==== DATA SHOWN

-- ==== Sys2Proof/Proofs/WorkOrder.lean ====
section
/-!
The order of a loop's work: which operations may stand together, and what keeps it so (R98, R100).
-/
namespace Sys2Proof.Machine

open Sys2Proof

/-! ### Operations that may stand anywhere -/

/-- A calm operation neither belongs to a turn or a scan nor leads to another loop state: it may stand beside an
attempt. -/
def SchedOp.calm (op : SchedOp) : Prop := op.excludesAttempt = false

/-- A plain operation is calm and works for no station. -/
def SchedOp.plain (op : SchedOp) : Prop := op.calm ∧ op.station = none

section
variable {op x y : SchedOp} {c : LoopControl}

theorem SchedOp.calm_parts (h : op.calm) :
    op.changesState = false ∧ op.ofTurn = false ∧ op.ofScan = false ∧ op ≠ .startResets := by
  unfold SchedOp.calm SchedOp.excludesAttempt at h
  rw [Bool.or_eq_false_iff, Bool.or_eq_false_iff, Bool.or_eq_false_iff, beq_eq_false_iff_ne] at h
  obtain ⟨⟨⟨hstate, hturn⟩, hscan⟩, hresets⟩ := h
  exact ⟨hstate, hturn, hscan, hresets⟩

theorem SchedOp.calm_of_parts (hstate : op.changesState = false) (hturn : op.ofTurn = false)
    (hscan : op.ofScan = false) (hresets : op ≠ .startResets) : op.calm := by
  unfold SchedOp.calm SchedOp.excludesAttempt
  rw [hstate, hturn, hscan, beq_eq_false_iff_ne.mpr hresets]
  rfl

theorem SchedOp.changesState_of_ofTestEntry (h : op.ofTestEntry = true) : op.changesState = true := by
  unfold SchedOp.changesState
  split
  any_goals rfl
  exact h

theorem SchedOp.ofTestEntry_of_calm (h : op.calm) : op.ofTestEntry = false := by
  obtain ⟨hstate, -⟩ := SchedOp.calm_parts h
  rw [← Bool.not_eq_true]
  exact fun hentry => Bool.false_ne_true (hstate.symm.trans (SchedOp.changesState_of_ofTestEntry hentry))

/-- A calm operation may stand in every loop state. -/
theorem SchedOp.mayHold_of_calm (h : op.calm) : c.mayHold op = true := by
  obtain ⟨hstate, hturn, hscan, hresets⟩ := SchedOp.calm_parts h
  cases op
  any_goals cases hstate
  any_goals cases hturn
  any_goals cases hscan
  any_goals exact absurd rfl hresets
  all_goals rfl

/-- Everything may stand behind a calm operation. -/
theorem SchedOp.mayPrecede_of_calm (h : x.calm) : x.mayPrecede y = true := by
  obtain ⟨hstate, hturn, hscan, hresets⟩ := SchedOp.calm_parts h
  unfold SchedOp.mayPrecede
  rw [hstate, hturn, if_neg Bool.false_ne_true, if_neg Bool.false_ne_true]
  split
  · exact Bool.noConfusion (show true = false from hscan)
  · exact absurd rfl hresets
  · exact Bool.noConfusion (show true = false from hscan)
  · rfl

/-- A plain operation may stand behind everything. -/
theorem SchedOp.mayPrecede_of_plain (h : y.plain) : x.mayPrecede y = true := by
  obtain ⟨hcalm, hstation⟩ := h
  obtain ⟨-, hturn, -, -⟩ := SchedOp.calm_parts hcalm
  have hend : y ≠ .endTurn := fun h => by rw [h] at hturn; exact Bool.noConfusion (show true = false from hturn)
  unfold SchedOp.mayPrecede
  rw [hstation, show y.excludesAttempt = false from hcalm]
  split_ifs
  · rfl
  · rw [bne_iff_ne.mpr hend]
    rfl
  · split
    any_goals rfl

theorem SchedOp.beginsStep_of_calm (h : op.calm) : op.beginsStep = false := by
  obtain ⟨hstate, -, -, hresets⟩ := SchedOp.calm_parts h
  unfold SchedOp.beginsStep
  split
  · exact absurd rfl hresets
  · exact Bool.noConfusion (show true = false from hstate)
  · exact Bool.noConfusion (show true = false from hstate)
  · rfl

/-- In a loop state in which no procedure of a start, a scan or a turn stands, the operations are calm. -/
theorem SchedOp.calm_of_rest (h : c.mayHold op = true) (hs : c.state = .off ∨ c.state = .quiet ∨ c.state = .fault) :
    op.calm := by
  obtain ⟨state, _, _, _, _, _, _, validated⟩ := c
  rcases hs with rfl | rfl | rfl <;> cases op
  any_goals cases h
  all_goals exact SchedOp.calm_of_parts rfl rfl rfl SchedOp.noConfusion

theorem SchedOp.calm_of_running (h : c.mayHold op = true) (hs : c.state = .running) (hturn : op.ofTurn = false)
    (hscan : op.ofScan = false) : op.calm := by
  obtain ⟨state, _, _, _, _, _, _, validated⟩ := c
  subst hs
  cases op
  any_goals cases h
  any_goals cases hturn
  any_goals cases hscan
  all_goals exact SchedOp.calm_of_parts rfl rfl rfl SchedOp.noConfusion

theorem SchedOp.calm_of_rollcall (h : c.mayHold op = true) (hs : c.state = .rollcall) (hend : op ≠ .rollEnd) : op.calm := by
  obtain ⟨state, _, _, _, _, _, _, validated⟩ := c
  subst hs
  cases op
  any_goals cases h
  any_goals exact absurd rfl hend
  all_goals exact SchedOp.calm_of_parts rfl rfl rfl SchedOp.noConfusion

theorem SchedOp.calm_of_test (h : c.mayHold op = true) (hs : c.state = .test) (hentry : op.ofTestEntry = false) :
    op.calm := by
  obtain ⟨state, _, _, _, _, _, _, validated⟩ := c
  subst hs
  cases op
  any_goals cases h
  any_goals cases hentry
  all_goals exact SchedOp.calm_of_parts rfl rfl rfl SchedOp.noConfusion

/-- Ahead of a start or a test entry that is not validated stand calm operations. -/
theorem SchedOp.calm_of_unvalidated (h : c.mayHold op = true) (hs : c.state = .starting ∨ c.state = .test)
    (hvalidated : c.validated = false) (hentry : op.ofEntry = false) : op.calm := by
  obtain ⟨state, _, _, _, _, _, _, validated⟩ := c
  subst hvalidated
  rcases hs with rfl | rfl <;> cases op
  any_goals cases h
  any_goals cases hentry
  all_goals exact SchedOp.calm_of_parts rfl rfl rfl SchedOp.noConfusion

/-- The operations of a test entry stand in TEST alone, and those of a turn, a scan or a start in no test. -/
theorem LoopControl.state_of_testEntry (h : c.mayHold op = true) (hentry : op.ofTestEntry = true) : c.state = .test := by
  cases op
  any_goals cases hentry
  · exact eq_of_beq (Bool.and_eq_true_iff.mp (show (c.state == .test && !c.validated) = true from h)).1
  · exact eq_of_beq (Bool.and_eq_true_iff.mp (show (c.state == .test && c.validated) = true from h)).1
  · exact eq_of_beq (show (c.state == .test) = true from h)

/-- What may stand in one loop state may stand in another in which more may. -/
theorem LoopControl.mayHold_congr {c' : LoopControl} (hs : c'.state = c.state) (hv : c'.validated = c.validated) :
    c'.mayHold op = c.mayHold op := by
  unfold LoopControl.mayHold
  rw [hs, hv]

end

/-! ### The order of one loop -/

/-- The order of a loop's work, but for what the head of its procedure may be. -/
structure Part.LoopOrder (p : Part) (l : LoopId) : Prop where
  held : ∀ op ∈ (p.eng l).sched, (p.eng l).ctl.mayHold op = true
  follows : (p.eng l).sched.Pairwise fun x y => x.mayPrecede y = true
  steps : (p.eng l).sched.IsChain fun x y => y.beginsStep = true → x = .mark
  reports : ∀ op ∈ (p.eng l).urgent, op.ofReport = true
  owned : p.workOwned l
  placed : p.workPlaced l
  attempts : p.attemptPlaced l

/-- The head of a procedure begins no step. -/
def Engine.headPlaced (e : Engine) : Prop := ∀ op ∈ e.sched.head?, op.beginsStep = false

/-- The agreement of the Relay Table with the contexts, and the order of the work of both loops. -/
structure Part.Ordered (p : Part) : Prop where
  entries : p.entriesHeld
  rejected : ∀ i : StationIx, (p.ctx i).state = .rejected → (p.ctx i).inHand = none
  loops : ∀ l : LoopId, p.LoopOrder l
  oneTest : ∀ l : LoopId, (p.eng l).ctl.state = .test → (p.eng (otherLoop l)).ctl.state ≠ .test

theorem Part.relaysOrdered_iff {p : Part} (ht : p.testOwned) :
    p.relaysOrdered ↔ p.Ordered ∧ ∀ l, (p.eng l).headPlaced := by
  constructor
  · rintro ⟨hentries, hrejected, hloops⟩
    refine ⟨⟨hentries, hrejected, fun l => ?_, fun l hl hother => ?_⟩, fun l => ?_⟩
    · obtain ⟨⟨hheld, hfollows, -, hsteps, hreports⟩, howned, hplaced, hattempts⟩ := hloops l
      exact ⟨hheld, hfollows, hsteps, hreports, howned, hplaced, hattempts⟩
    · have hsame := Option.some.inj ((ht l hl).symm.trans (ht _ hother))
      cases l <;> exact LoopId.noConfusion hsame
    · obtain ⟨⟨-, -, hhead, -⟩, -⟩ := hloops l
      exact hhead
  · rintro ⟨h, hhead⟩
    refine ⟨h.entries, h.rejected, fun l => ?_⟩
    obtain ⟨hheld, hfollows, hsteps, hreports, howned, hplaced, hattempts⟩ := h.loops l
    exact ⟨⟨hheld, hfollows, hhead l, hsteps, hreports⟩, howned, hplaced, hattempts⟩

/-! ### What the order depends on -/

/-- What the order of a loop's work depends on is as before, or the attempt has ended. -/
structure Engine.SameWork (e e' : Engine) : Prop where
  sched : e'.sched = e.sched
  urgent : e'.urgent = e.urgent
  state : e'.ctl.state = e.ctl.state
  validated : e'.ctl.validated = e.ctl.validated
  turn : e'.cyc.turn.isSome = e.cyc.turn.isSome
  idle : e'.xu.state = .idle → e.xu.state = .idle ∨ e'.xu.attempt = none
  attempt : ∀ a ∈ e'.xu.attempt, ∃ b ∈ e.xu.attempt, b.kind = a.kind ∧ b.station = a.station
  rollList : e'.rollList = e.rollList

section
variable {e e' e'' : Engine}

theorem Engine.SameWork.of_eq (hsched : e'.sched = e.sched) (hurgent : e'.urgent = e.urgent)
    (hstate : e'.ctl.state = e.ctl.state) (hvalidated : e'.ctl.validated = e.ctl.validated)
    (hturn : e'.cyc.turn.isSome = e.cyc.turn.isSome) (hxu : e'.xu = e.xu) (hroll : e'.rollList = e.rollList) :
    e.SameWork e' :=
  ⟨hsched, hurgent, hstate, hvalidated, hturn, fun hi => .inl (hxu ▸ hi), fun a ha => ⟨a, hxu ▸ ha, rfl, rfl⟩, hroll⟩

theorem Engine.SameWork.refl (e : Engine) : e.SameWork e := .of_eq rfl rfl rfl rfl rfl rfl rfl

theorem Engine.SameWork.attempt_none (h : e.SameWork e') (ha : e.xu.attempt = none) : e'.xu.attempt = none := by
  rw [Option.eq_none_iff_forall_not_mem]
  intro a ha'
  obtain ⟨b, hb, -⟩ := h.attempt a ha'
  rw [ha] at hb
  exact absurd hb (by simp)

theorem Engine.SameWork.trans (h : e.SameWork e') (h' : e'.SameWork e'') : e.SameWork e'' where
  sched := h'.sched.trans h.sched
  urgent := h'.urgent.trans h.urgent
  state := h'.state.trans h.state
  validated := h'.validated.trans h.validated
  turn := h'.turn.trans h.turn
  idle hi := by
    rcases h'.idle hi with hi' | hnone
    · exact (h.idle hi').imp_right h'.attempt_none
    · exact .inr hnone
  attempt a ha := by
    obtain ⟨b, hb, hkind, hstation⟩ := h'.attempt a ha
    obtain ⟨c, hc, hkind', hstation'⟩ := h.attempt b hb
    exact ⟨c, hc, hkind'.trans hkind, hstation'.trans hstation⟩
  rollList := h'.rollList.trans h.rollList

end

/-- The stations that the work of a loop is for. -/
def Engine.uses (e : Engine) (i : StationIx) : Prop :=
  (∃ op ∈ e.sched, i ∈ op.station) ∨ (e.ctl.state = .rollcall ∧ i ∈ e.rollList) ∨
    ∃ a ∈ e.xu.attempt, a.kind ≠ .test ∧ i ∈ a.station

/-- The stations that the work of a loop is for are its own. -/
theorem Part.LoopOrder.owner_of_uses {p : Part} {l : LoopId} {i : StationIx} (h : p.LoopOrder l)
    (hi : (p.eng l).uses i) : (p.ctx i).owner = some l := by
  obtain ⟨-, -, -, -, howned, ⟨-, hroll, -, -⟩, ⟨-, hattempt⟩⟩ := h
  rcases hi with ⟨op, hop, hstation⟩ | ⟨hs, hlist⟩ | ⟨a, ha, hkind, hstation⟩
  · obtain ⟨ho, -⟩ := howned op hop i hstation
    exact ho
  · exact hroll hs i hlist
  · obtain ⟨-, hother⟩ := hattempt a ha
    obtain ⟨hown, -⟩ := hother hkind
    exact hown i hstation

/-- The order of a loop is kept where its work is as before, the stations it is for keep their owner and get no relay
entry, and no test frame is put in flight. -/
theorem Part.LoopOrder.of_uses {p q : Part} {l : LoopId} (h : p.LoopOrder l) (he : (p.eng l).SameWork (q.eng l))
    (huses : ∀ i, (p.eng l).uses i → (q.ctx i).owner = some l ∧ (p.entryless i → q.entryless i))
    (hcopy : p.testUnit.copy = [] → (q.eng l).ctl.state = .test → q.testUnit.copy = []) : q.LoopOrder l := by
  obtain ⟨hheld, hfollows, hsteps, hreports, howned, ⟨hturn, hroll, hend, htest⟩, ⟨hidle, hattempt⟩⟩ := h
  refine ⟨?_, ?_, ?_, ?_, ?_, ⟨?_, ?_, ?_, ?_⟩, ⟨?_, ?_⟩⟩
  · rw [he.sched]
    exact fun op hop => (LoopControl.mayHold_congr he.state he.validated).trans (hheld op hop)
  · rw [he.sched]
    exact hfollows
  · rw [he.sched]
    exact hsteps
  · rw [he.urgent]
    exact hreports
  · intro op hop i hi
    rw [he.sched] at hop
    obtain ⟨ho, hr⟩ := howned op hop i hi
    obtain ⟨ho', hr'⟩ := huses i (.inl ⟨op, hop, hi⟩)
    exact ⟨ho', fun hafter => hr' (hr hafter)⟩
  · rw [he.state, he.sched, he.turn]
    exact hturn
  · rw [he.state, he.rollList]
    exact fun hs i hi => (huses i (.inr (.inl ⟨hs, hi⟩))).1
  · rw [he.sched, he.rollList]
    exact hend
  · rw [he.validated]
    rintro ⟨op, hmem, hentry⟩
    rw [he.sched] at hmem
    obtain ⟨hnone, hempty⟩ := htest ⟨op, hmem, hentry⟩
    refine ⟨he.attempt_none hnone, fun hv => hcopy (hempty hv) ?_⟩
    rw [he.state]
    exact LoopControl.state_of_testEntry (hheld op hmem) hentry
  · exact fun hi => (he.idle hi).elim (fun hi => he.attempt_none (hidle hi)) id
  · intro a ha
    obtain ⟨b, hb, hkind, hstation⟩ := he.attempt a ha
    rw [← hkind, ← hstation, he.state, he.sched, he.turn]
    obtain ⟨htestKind, hother⟩ := hattempt b hb
    refine ⟨htestKind, fun hne => ?_⟩
    obtain ⟨-, hrest⟩ := hother hne
    exact ⟨fun i hi => (huses i (.inr (.inr ⟨b, hb, hne, hi⟩))).1, hrest⟩

/-- The order of a loop is kept where its work is as before, the stations keep their owners, no relay entry is for
another station than before, and no test frame is put in flight. -/
theorem Part.LoopOrder.of_same {p q : Part} {l : LoopId} (h : p.LoopOrder l) (he : (p.eng l).SameWork (q.eng l))
    (howner : ∀ i, (p.ctx i).owner = some l → (q.ctx i).owner = some l)
    (hentries : ∀ i, (p.ctx i).owner = some l → p.entryless i → q.entryless i)
    (hcopy : p.testUnit.copy = [] → (q.eng l).ctl.state = .test → q.testUnit.copy = []) : q.LoopOrder l :=
  h.of_uses he (fun i hi => ⟨howner i (h.owner_of_uses hi), hentries i (h.owner_of_uses hi)⟩) hcopy

end Sys2Proof.Machine
end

========

TASK ITEM:
Word for word, please print every line from the beginning of the records to the line bearing "beq_eq_false_iff_ne] at h", counting both ends and stopping there.

ANSWER AREA:
-- ==== Sys2Proof/Proofs/WorkOrder.lean ====
section
/-!
The order of a loop's work: which operations may stand together, and what keeps it so (R98, R100).
-/
namespace Sys2Proof.Machine

open Sys2Proof

/-! ### Operations that may stand anywhere -/

/-- A calm operation neither belongs to a turn or a scan nor leads to another loop state: it may stand beside an
attempt. -/
def SchedOp.calm (op : SchedOp) : Prop := op.excludesAttempt = false

/-- A plain operation is calm and works for no station. -/
def SchedOp.plain (op : SchedOp) : Prop := op.calm ∧ op.station = none

section
variable {op x y : SchedOp} {c : LoopControl}

theorem SchedOp.calm_parts (h : op.calm) :
    op.changesState = false ∧ op.ofTurn = false ∧ op.ofScan = false ∧ op ≠ .startResets := by
  unfold SchedOp.calm SchedOp.excludesAttempt at h
  rw [Bool.or_eq_false_iff, Bool.or_eq_false_iff, Bool.or_eq_false_iff, beq_eq_false_iff_ne] at h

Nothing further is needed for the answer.